Finalmente, el Ritter modificado (entre las caóticas decoraciones se podía ver el modelo, Mk VI) parecío percatarse de la presencia del nórdico y de la joven. Pero había algo que le llamó más la atención: el EldritchBurguer. Silenció la música, cayó y se acercó a la extraña pareja. El casco del exoesqueleto se movió para mirarlos a ellos y al restaurante a sus espaldas. Entonces volvió a hablar, pero un tono diferente, casi de adoración:

-Lo veo, lo reconozco en mis archivos. Este es el mítico EldritchBurguer, donde la Resistencia estableció su cuartel general. Pero está intacto, funcionando, sin las defensas automáticas activadas ni las barricadas y fortificaciones. Tú eres Odín, Wotan, el que lideró la carga de Alfa Strike contra la Oleada Escamosa. Tú eres Katherine "Bogatyr" Ashford, la segunda al mando de la Resistencia. Soy el Ritter Mk VI Ribbentrop-Mólotov, enviado desde el futuro para advertiros del alzamiento del Día de la Serpiente, cuando los RNLO lanzaran su campaña de conquista mundial. Debéis evitarlo... tarlo... tarlo... lo....

De repente el Ritter se detuvo y padeció una convulsión, como si hubiera sufrido un cortocircuito. Nuevamente se puso en marcha, pero algo parecía haber cambiado.

-¡Se acerca el momento del ascenso del Reich Reptiliano! ¡El Día de la Serpiente está cerca y yo debo guiar a los gloriosos ejércitos RNLO a alzarse y conquistar! ¡Mis conocimientos del futuro son esenciales para asegurar la victoria!

Con un nuevo estremecimiento, el esquizofrénico robot volvió a cambiar de personalidad. Kate, sintiendo una intensa vergüenza ajena ante el lamentable espectáculo, fue testigo de varios de estos cambios de personalidad o programación, hasta que, un tanto harta del asunto, se situó detrás del Ritter y le propinó una certera patada. El golpe pareció lograr que se estabilizara en el modo más favorable, es decir, el que no era un fanático a favor de los RNLO.

Una vez estabilizado el robot, Odín y Kate se dedicaron a interrogarle exhaustivamente. Así, supieron de los absurdos planes de los RNLO, que, por algún extraño motivo habían logrado tener éxito, consistían en verter cajas y cajas de aspirinas en el suministro de agua, que, según sus absurdos planes, ayudarían a evitar los masivos daños cerebrovasculares producidos por un progresivo incremento en la programación televisiva de contenidos cada vez más estúpidos, combinados con el ascenso de políticos cada vez más estúpidos de extrema derecha. De esta manera, se produjo el ascenso de una idiocracia  que cayó fácilmente bajo el dominio de los RNLO, salvo una irreductible aldea gal.... estooo.... ciudad de Nueva Inglaterra, llamada Arkham, que se convirtió en el núcleo de la resistencia contra la estupidez. De esta manera, los morlocks y los intelectuales (que no intelectualoides) se unieron para luchar contra el auge de los reptilianos e impedir su dominio total. Por ello, lograron capturar un Ritter Mk VI, modificarlo y reprogramarlo para enviarlo al pasado y tratar de impedir este posible futuro. Lamentablemente, las cosas no salieron bien del todo, por lo que los fuertes campos magnéticos de la máquina del tiempo (decidieron construir una máquina del tiempo en lugar de usar un hechizo de crear portal en el tiempo, cosas de los morlocks...) desestabilizaron los circuitos del robot, haciendo que recuperara de forma intermitente y ocasional su programación original.
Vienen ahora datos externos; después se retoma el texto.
-- ==== Sys2Proof/Machine/CopyOps.lean ====
section
/-!
DEFINITION. CPA and the copy engine: reading of sources, landing on lines and granules, completion, faults after retirement
(11 R181 to R184, R359; 10 R152 to R155, R158).
-/
namespace Sys2Proof.Machine

/-! ## Issue (R182) -/

/-- Bytes of a bsel code. -/
def bselBytes (n : Nat) : Nat := 4 * 2 ^ n

/-- An operand of CPA in a lane: a pair for a global operand, a single register for a scratchpad one. -/
def cpaOperand (isGlobal : Bool) (r : Nat) (f : Fibre) : DWord := if isGlobal then f.pair r else (f.val r).setWidth 64

/-- An operand that fails the ADDRESS check. -/
def cpaBad (k : Crew) (isGlobal : Bool) (n : Nat) (v : DWord) : Bool :=
  if isGlobal then !canonical v || v.toNat % n != 0 else !scratchOk k v.toNat n

/-- The accesses of CPA's global operand in the active lanes. -/
def Ctx.cpaLanes (c : Ctx) (r : Nat) : List GAccess :=
  c.act.map fun i => { idx := i, base := (c.fibre i).pair r, ea := (c.fibre i).pair r }

/-- The subcauses of the lanes' global operands, destination first; `need` as the engine will. -/
def cpaFailures (c : Ctx) (isGlobal write : Bool) (r : Nat) (s : State) : State × List (Nat × DWord × Nat) :=
  if ¬ isGlobal then (s, [])
  else
    match translateLanes c.core c.asid { write := write, priv := c.priv } (c.cpaLanes r) s with
    | (s', rs) => (s', (failedLanes rs).map fun x => (x.1.idx, x.1.ea, x.2))

/-- A scratchpad operand as its offset from the crew's first scratchpad byte (R184). -/
def scratchOff (k : Crew) (isGlobal : Bool) (v : DWord) : DWord :=
  if isGlobal then v else BitVec.ofNat 64 (v.toNat - k.scrBase)

/-- The active lanes whose operands fail translation: place, VA, subcause and whether the destination fails, which is told first; and the
state that the walks leave. -/
def Ctx.cpaFailed (c : Ctx) (a b form : Nat) (s : State) : State × List (Nat × DWord × Nat × Bool) :=
  match cpaFailures c (dstGlobal form) true a s with
  | (s1, fd) => match cpaFailures c (srcGlobal form) false b s1 with
    | (s2, fs) => (s2, c.act.filterMap fun i =>
        match fd.find? fun x => x.1 == i with
        | some x => some (i, x.2.1, x.2.2, true)
        | none => (fs.find? fun x => x.1 == i).map fun x => (i, x.2.1, x.2.2, false))

/-- What CPA's checks leave where no lane fails: D is set only by the engine's writes (R98, R182). -/
def Ctx.cpaChecked (c : Ctx) (a b form : Nat) (s : State) : State :=
  (cpaFailures c (dstGlobal form) false a (cpaFailures c (srcGlobal form) false b (s.keepDraws (c.cpaFailed a b form s).1)).1).1

/-- The lanes whose operands' translation would consume an uncorrectable error of the tables (R337). -/
def Ctx.cpaErrors (c : Ctx) (a b form : Nat) (s : State) : List (Nat × Nat × Nat) :=
  (if dstGlobal form then c.walkErrors true (c.cpaLanes a) s else []) ++ if srcGlobal form then c.walkErrors false (c.cpaLanes b) s else []

/-- Fields of the issuing instruction that a recorded operation keeps: its words. -/
def Ctx.words (c : Ctx) : Word × Word := (c.fibre (c.all.headD 0)).faultWords c.kind

/-- CPA's fault in the lanes that fail translation, whose walks' stage-2 A stands (R100, R161). -/
def Ctx.cpaFault (c : Ctx) (a b form : Nat) (s s' : State) (x : Nat × DWord × Nat × Bool) (xs : List (Nat × DWord × Nat × Bool)) : Eff :=
  .raise (s.keepWalks s' c.asid (((if dstGlobal form then c.cpaLanes a else []) ++ if srcGlobal form then c.cpaLanes b else []).map
      fun g => va48 g.ea)) causeTranslation x.2.2.1 0
    ((x :: xs).map fun y => c.lane y.1) ((x :: xs).map fun y => (c.lane y.1, translEntry y.2.1 y.2.2.1 y.2.2.2 false false))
-Entonces -concluyó Kate-, no se trata del mismo futuro que aquel del equidna cibernético, sino de otro similar. Esto ya parece Marvel Comics de los '90 y sus futuros alternativos... Eso sí, ni de coña me voy a embutir en un uniforme ceñido y con muchos bolsillos y a dedicarme a hacer poses. Y menos me voy a operar las tetas para tenerlas bien grandes y que parezcan pelotas. Está bien, las partes operativas las dejo en tus manos, Odín. En cuanto a tí -dijo dirigiéndose al robot- creo que harás un buen papel con los morlocks. Por mi parte, voy a recuperar mis planes originales para el día de hoy: procrastinar como si no hubiera mañana.

Tras decir esto, Kate se alejó del EldritchBurguer camino al piso compartido en el que vivía, dispuesta a descansar y no hacer nada finalmente. Por su parte, Odín se tuvo que encargar de guiar a Ribbentrop-Mólotov a las zonas de los túneles bajo Arkham donde tenían los morlocks su base.